Zu einem besonders umstrittenen und höchstrichterlich nicht geklärten Fragenkreis aus dem Bereich der betrieblichen Mitbestimmung in wirtschaftlichen Angelegenheiten verhält sich ein gerade ergangener Beschluss des LAG Berlin-Brandenburg (vom 19.06.2014 – Aktenzeichen 7 TaBVGa 1219/14). Umstritten ist bekanntlich, ob der Betriebsrat, um seine Mitwirkungsrechte nach §§ 111 ff. BetrVG zu sichern, dem Arbeitgeber per einstweiliger Verfügung untersagen lassen kann, eine Betriebsänderung durchzuführen bis das Interessenausgleichsverfahren abgeschlossen ist.
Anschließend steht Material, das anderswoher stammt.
-- ==== Sys2Proof/Machine/RegMap.lean ====
section
/-! DEFINITION. The register map: one row per register of the spec's register tables (chapters 01 to 14), with its
place, its access type (R6), its reset value, and a name for its address. A reset value that the tables give only as
"from OTP", "from sluice" or "from layout" is that of an erased OTP (notes/assumptions/1.md). -/

namespace Sys2Proof.Machine

/-- How a register answers a read and takes a write (R6 to R11). -/
inductive RegKind
  /-- RW, RO, W1C and mixed registers: the masks of the row say which bits a write sets or clears. -/
  | reg
  /-- Clear on read. -/
  | rc
  /-- Write-only: reads 0. -/
  | wo
  /-- An IRQ_STAT register: reads RAW and EN of the two words before it (R7). -/
  | stat
  /-- PND_IRQ_STAT0 and PND_IRQ_STAT1: RAW and EN lie 16 and 8 bytes before. -/
  | pstat
  /-- LO and HI of a writable 48-bit counter (R8 to R11). -/
  | lo | hi
  /-- LO and HI of a read-only 48-bit counter. -/
  | loRo | hiRo
deriving DecidableEq, Repr

/-- One row of a register table: its offset, the stride and count of up to two indices, its kind, the bits a plain
write sets (`rw`), the bits a written 1 clears (`w1c`), and its reset value. -/
structure RegRow where
  off : Nat
  stride : Nat
  count : Nat
  stride2 : Nat
  count2 : Nat
  kind : RegKind
  rw : Nat
  w1c : Nat
  reset : Nat
deriving DecidableEq, Repr

/-- A block of registers: its base, the stride and number of its instances (R15), its rows, and the resets that differ
between instances or indices. -/
structure RegBlock where
  base : Nat
  stride : Nat
  inst : Nat
  rows : List RegRow
  resets : List (Nat × Nat)
deriving DecidableEq, Repr

/-- The registers of TOP. -/
def topRows : List RegRow := [
  ⟨0, 0, 1, 0, 1, .reg, 0, 0, 0x640356A1⟩,
  ⟨4, 0, 1, 0, 1, .reg, 0, 0, 0⟩,
  ⟨8, 0, 1, 0, 1, .reg, 0, 0, 0⟩,
  ⟨0xC, 0, 1, 0, 1, .reg, 0, 0, 0x3FFFFF⟩,
  ⟨0x10, 0, 1, 0, 1, .reg, 0, 0x7F, 0⟩,
  ⟨0x14, 0, 1, 0, 1, .wo, 0, 0, 0⟩,
  ⟨0x20, 0, 1, 0, 1, .reg, 0, 0, 0⟩,
  ⟨0x24, 0, 1, 0, 1, .reg, 0, 0, 0⟩,
  ⟨0x28, 0, 1, 0, 1, .reg, 0, 0x80000000, 0⟩,
  ⟨0x40, 0, 1, 0, 1, .reg, 0, 0, 0⟩,
  ⟨0x44, 0, 1, 0, 1, .reg, 3, 0, 0⟩,
  ⟨0x48, 0, 1, 0, 1, .stat, 0, 0, 0⟩,
  ⟨0x50, 0, 1, 0, 1, .reg, 0, 0, 0⟩,
  ⟨0x54, 0, 1, 0, 1, .reg, 0, 0, 0⟩,
  ⟨0x58, 0, 1, 0, 1, .reg, 0xFFFFFFFF, 0, 0⟩,
  ⟨0x5C, 0, 1, 0, 1, .reg, 0x3FFFFF, 0, 0⟩,
  ⟨0x60, 0, 1, 0, 1, .pstat, 0, 0, 0⟩,
  ⟨0x64, 0, 1, 0, 1, .pstat, 0, 0, 0⟩,
  ⟨0x100, 0x10, 22, 0, 1, .reg, 7, 0, 0⟩,
  ⟨0x104, 0x10, 22, 0, 1, .reg, 0, 0, 7⟩,
  ⟨0x108, 0x10, 22, 0, 1, .reg, 0, 0, 0⟩,
  ⟨0x10C, 0x10, 22, 0, 1, .reg, 0xFFFFFFFF, 0, 0⟩,
  ⟨0x1000, 0x40, 54, 0, 1, .reg, 0x3FF, 0, 0⟩,
  ⟨0x1004, 0x40, 54, 0, 1, .reg, 0, 0x1000000, 0x10000⟩,
  ⟨0x1008, 0x40, 54, 0, 1, .reg, 0xFFFFFFFF, 0, 0⟩,
  ⟨0x100C, 0x40, 54, 0, 1, .reg, 0, 0, 0⟩,
  ⟨0x1010, 0x40, 54, 0, 1, .loRo, 0, 0, 0⟩,
  ⟨0x1014, 0x40, 54, 0, 1, .hiRo, 0, 0, 0⟩,
  ⟨0x1018, 0x40, 54, 0, 1, .rc, 0, 0, 0⟩,
  ⟨0x101C, 0x40, 54, 0, 1, .reg, 0, 0, 0⟩]

/-- Resets of TOP that differ from one instance or index to the next: (offset, value). -/
def topResets : List (Nat × Nat) := [
  (0x101C, 0x200040), (0x105C, 0x200040), (0x109C, 0x200040), (0x10DC, 0x200040), (0x111C, 0x200040), (0x115C, 0x200040),
  (0x119C, 0x200040), (0x11DC, 0x200040), (0x121C, 0x200040), (0x125C, 0x200040), (0x129C, 0x200040), (0x12DC, 0x200040),
  (0x131C, 0x200040), (0x135C, 0x200040), (0x139C, 0x200040), (0x13DC, 0x200040), (0x141C, 0x400100), (0x145C, 0x400100),
  (0x149C, 0x400100), (0x14DC, 0x400100), (0x151C, 0x400100), (0x155C, 0x400100), (0x159C, 0x400100), (0x15DC, 0x400100),
  (0x161C, 0x400100), (0x165C, 0x400100), (0x169C, 0x400080), (0x16DC, 0x400080), (0x171C, 0x400200), (0x175C, 0x100080),
  (0x179C, 0x100080), (0x17DC, 0x200020), (0x181C, 0x200020), (0x185C, 0x400100), (0x189C, 0x400100), (0x18DC, 0x400100),
  (0x191C, 0x400040), (0x195C, 0x400040), (0x199C, 0x400040), (0x19DC, 0x400040), (0x1A1C, 0x400040), (0x1A5C, 0x400040),
  (0x1A9C, 0x400040), (0x1ADC, 0x400040), (0x1B1C, 0x400040), (0x1B5C, 0x400040), (0x1B9C, 0x400040), (0x1BDC, 0x400040),
  (0x1C1C, 0x400040), (0x1C5C, 0x400040), (0x1C9C, 0x400040), (0x1CDC, 0x400040), (0x1D1C, 0x100040), (0x1D5C, 0x100040),
  (0x10, 0x1), (0x120, 0x10), (0x254, 0x310), (0x108, 0x64), (0x118, 0x3E8), (0x128, 0x320), (0x138, 0x320),
  (0x148, 0x3E8), (0x158, 0x320), (0x168, 0x320), (0x178, 0x320), (0x188, 0x280), (0x198, 0x1E0),
  (0x1A8, 0xA0), (0x1B8, 0x177), (0x1C8, 0x177), (0x1D8, 0x177), (0x1E8, 0x177), (0x1F8, 0x177),
  (0x208, 0x177), (0x218, 0x177), (0x228, 0x177), (0x238, 0x186), (0x248, 0x320), (0x258, 0)]

/-- The registers of AO. -/
def aoRows : List RegRow := [
  ⟨0, 0, 1, 0, 1, .reg, 0x1E, 0, 6⟩,
  ⟨4, 0, 1, 0, 1, .reg, 0xFFFFFFFF, 0, 0⟩,
  ⟨8, 0, 1, 0, 1, .reg, 0, 0, 0⟩,
  ⟨0xC, 0, 1, 0, 1, .wo, 0, 0, 0⟩,
  ⟨0x10, 0, 1, 0, 1, .reg, 3, 0, 2⟩,
  ⟨0x14, 0, 1, 0, 1, .reg, 0, 0x11F, 0⟩,
  ⟨0x18, 0, 1, 0, 1, .loRo, 0, 0, 0⟩,
  ⟨0x1C, 0, 1, 0, 1, .hiRo, 0, 0, 0⟩,
  ⟨0x20, 0, 1, 0, 1, .reg, 0xFFFFFFFF, 0, 0xFFFFFFFF⟩,
  ⟨0x24, 0, 1, 0, 1, .reg, 0xFFFF, 0, 0xFFFF⟩,
  ⟨0x28, 0, 1, 0, 1, .reg, 0xFFFF, 0, 0⟩,
  ⟨0x2C, 0, 1, 0, 1, .reg, 0, 0, 0⟩,
  ⟨0x40, 0, 1, 0, 1, .reg, 0, 0, 0⟩,
  ⟨0x44, 0, 1, 0, 1, .reg, 0xF, 0, 0⟩,
  ⟨0x48, 0, 1, 0, 1, .stat, 0, 0, 0⟩,
  ⟨0x80, 8, 5, 0, 1, .loRo, 0, 0, 0⟩,
  ⟨0x84, 8, 5, 0, 1, .hiRo, 0, 0, 0⟩]

/-- The registers of SEC. -/
def secRows : List RegRow := [
  ⟨0, 0, 1, 0, 1, .reg, 0, 0, 0⟩,
  ⟨4, 0, 1, 0, 1, .wo, 0, 0, 0⟩,
  ⟨8, 0, 1, 0, 1, .reg, 0, 0, 0⟩,
  ⟨0x10, 0, 1, 0, 1, .reg, 0x1FF, 0, 0⟩,
  ⟨0x14, 0, 1, 0, 1, .reg, 0xFFFFFFFF, 0, 0⟩,
  ⟨0x18, 0, 1, 0, 1, .wo, 0, 0, 0⟩,
  ⟨0x1C, 0, 1, 0, 1, .reg, 0, 0, 0⟩,
  ⟨0x20, 0, 1, 0, 1, .reg, 0, 0, 0⟩,
  ⟨0x24, 0, 1, 0, 1, .reg, 0, 0, 0⟩,
  ⟨0x28, 0, 1, 0, 1, .reg, 0, 0, 0⟩,
  ⟨0x2C, 0, 1, 0, 1, .wo, 0, 0, 0⟩,
  ⟨0x30, 0, 1, 0, 1, .reg, 0xFFFFF, 0, 1⟩,
  ⟨0x34, 0, 1, 0, 1, .reg, 0xFFFFF, 0, 0⟩,
  ⟨0x38, 0, 1, 0, 1, .reg, 0, 0, 0⟩,
  ⟨0x40, 0, 1, 0, 1, .reg, 0xFFFFFFFF, 0, 0⟩,
  ⟨0x44, 0, 1, 0, 1, .reg, 0xFF, 0, 0⟩,
  ⟨0x48, 0, 1, 0, 1, .reg, 0x3FFFFF, 0, 0⟩,
  ⟨0x4C, 0, 1, 0, 1, .wo, 0, 0, 0⟩,
  ⟨0x50, 0, 1, 0, 1, .reg, 0, 0, 0⟩,
  ⟨0x60, 0, 1, 0, 1, .reg, 0, 0, 0⟩,
  ⟨0x64, 0, 1, 0, 1, .wo, 0, 0, 0⟩,
  ⟨0x70, 4, 16, 0, 1, .reg, 0, 0, 0⟩,
  ⟨0xB0, 4, 16, 0, 1, .reg, 0, 0, 0⟩,
  ⟨0xF0, 4, 16, 0, 1, .reg, 0, 0, 0⟩,
  ⟨0x130, 0, 1, 0, 1, .reg, 0, 0, 0⟩,
  ⟨0x134, 0, 1, 0, 1, .reg, 0x1F, 0, 0⟩,
  ⟨0x138, 0, 1, 0, 1, .stat, 0, 0, 0⟩,
  ⟨0x140, 4, 16, 0, 1, .reg, 0xFFFFFFFF, 0, 0⟩]

/-- The registers of TS. -/
def tsRows : List RegRow := [
  ⟨0, 0, 1, 0, 1, .reg, 1, 0, 1⟩,
  ⟨4, 0, 1, 0, 1, .reg, 0, 0, 1⟩,
  ⟨8, 0, 1, 0, 1, .reg, 0xFF, 0, 0⟩,
  ⟨0xC, 0, 1, 0, 1, .reg, 0xFFFF, 0, 0x3E8⟩,
  ⟨0x10, 0, 1, 0, 1, .loRo, 0, 0, 0⟩,
  ⟨0x14, 0, 1, 0, 1, .hiRo, 0, 0, 0⟩,
  ⟨0x18, 0, 1, 0, 1, .rc, 0, 0, 0⟩,
  ⟨0x1C, 0, 1, 0, 1, .rc, 0, 0, 0⟩,
  ⟨0x20, 0, 1, 0, 1, .reg, 0, 0, 0⟩,
  ⟨0x30, 0, 1, 0, 1, .reg, 0, 0, 0⟩,
  ⟨0x34, 0, 1, 0, 1, .reg, 3, 0, 0⟩,
  ⟨0x38, 0, 1, 0, 1, .stat, 0, 0, 0⟩,
  ⟨0x100, 0x40, 9, 0, 1, .rc, 0, 0, 0⟩,
  ⟨0x104, 0x40, 9, 0, 1, .reg, 0, 0, 0⟩,
  ⟨0x108, 0x40, 9, 0, 1, .wo, 0, 0, 0⟩,
  ⟨0x10C, 0x40, 9, 0, 1, .wo, 0, 0, 0⟩,
  ⟨0x110, 0x40, 9, 0, 1, .reg, 0xFFF, 0, 0⟩,
  ⟨0x114, 0x40, 9, 0, 1, .reg, 0xFFFFFFFF, 0, 0⟩,
  ⟨0x118, 0x40, 9, 0, 1, .reg, 0x3FF3FF7, 0, 0xFF0000⟩,
  ⟨0x11C, 0x40, 9, 0, 1, .reg, 0xFFFFFFFF, 0, 0⟩,
  ⟨0x120, 0x40, 9, 0, 1, .reg, 0xFFFF, 0, 0⟩,
  ⟨0x124, 0x40, 9, 0, 1, .reg, 0xFFFFFFFF, 0, 0⟩,
  ⟨0x128, 0x40, 9, 0, 1, .reg, 0xFFFF, 0, 0⟩,
  ⟨0x12C, 0x40, 9, 0, 1, .reg, 0xFFFFFFFF, 0, 0⟩,
  ⟨0x130, 0x40, 9, 0, 1, .wo, 0, 0, 0⟩,
  ⟨0x134, 0x40, 9, 0, 1, .reg, 0, 0, 0⟩,
  ⟨0x1000, 4, 256, 0, 1, .reg, 0x87FFFFFF, 0, 0⟩,
  ⟨0x4000, 4, 4096, 0, 1, .reg, 0, 0, 0⟩,
  ⟨0x8000, 4, 4096, 0, 1, .reg, 0, 0, 0⟩]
Gegen einen solchen Unterlassungsanspruch wird vielfach vorgebracht, dass der Gesetzgeber mit dem Nachteilsausgleich gem. § 113 Abs. 3 BetrVG anders als bei der Mitbestimmung gem. § 87 BetrVG eine ausdrückliche Sanktion für die Nichtbeachtung der Beteiligungsrechte des Betriebsrats vorgesehen hat. Die Meinungen in der Instanzrechtsprechung zum Unterlassungsanspruch sind geteilt, nicht anders stellt sich die Lage im Schrifttum dar (vgl. die umfassenden Nachweise bei ErfK-Kania § 111 BetrVG Rdn. 27). Das LAG Berlin-Brandenburg hatte sich nun mit folgender Fallkonstellation zu befassen: Der bei einem Unternehmen der IT-Branche gebildete Betriebsrat hatte eine einstweilige Verfügung beantragt, mit der dem Antragsgegner der Einsatz von 20 der insgesamt 323 Arbeitnehmer an einem neuen Standort untersagt werden sollte ...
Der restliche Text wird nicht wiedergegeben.